▶ **TASK DESCRIPTION**: Scan the material below and count each line with the string "List". Reply with the count alone.

▶ **INFORMATION SUPPLIED**:
/-- At cut_index the results of the new epoch are taken (R196). -/
def epochCut (id : Nat) (s : State) : State :=
  match s.chord.processes.get? id, s.hier.cuts.find? (fun c => c.process = id) with
  | some q, some c =>
    if s.index q.domainB < c.cutIndex then s
    else
      let s := s.onHier (fun h => { h with cuts := h.cuts.erase c })
      let s := s.onProc id (fun q => { q with epoch := c.newEpoch, prior := q.epoch, cutIndex := c.cutIndex })
      let s := s.raise 10 0x25 id (leBytes 2 c.oldEpoch ++ leBytes 2 c.newEpoch ++ leBytes 8 c.cutIndex)
      let s := if c.newSeen then s else s.raise 12 0x17 id (leBytes 8 c.cutIndex)
      s.complete c.handle stOk (leBytes 4 c.dropped ++ bytes [flag !c.newSeen, 0, 0, 0])
  | _, _ => s

def execEpochCut (process at_ : Nat) (s : State) : Out := .next (epochCut process (s.advance at_))

/-- An audio bundle frame received (R222, R253): one that has arrived in full by index + 8 is kept until it is used. -/
def State.bundleFrame (b : Nat) (frame : List Byte) (s : State) : State :=
  let u := s.audio.receives.at b {}
  let i := u64 frame 0
  let epoch := u16 frame 8
  let n := u8 frame 10
  if n = 0 || n > 64 || frame.length != 12 + 24 * n || s.index u.rate96 > i + 8 then s
  else
    let samples := (List.range 8).map (fun k => (List.range n).map (fun c => signed 24 (fld frame (12 + 3 * (k * n + c)) 3)))
    let s := s.onAudio (fun a => { a with receives := a.receives.put b { u with
      index := i, epoch := epoch, frames := ((i, epoch, samples) :: u.frames).take 8 } })
    let named := s.chord.processes.filter (fun q => q.2.placements.any (fun x => x.engine = 255 && x.bundle = b))
    each named (fun q s =>
      (s.seeEpoch q.1 epoch i (i + 8)).countDropped q.1 epoch i 8) s

end Sys2Proof.Machine
end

▶ **WRITTEN SOLUTION**: 2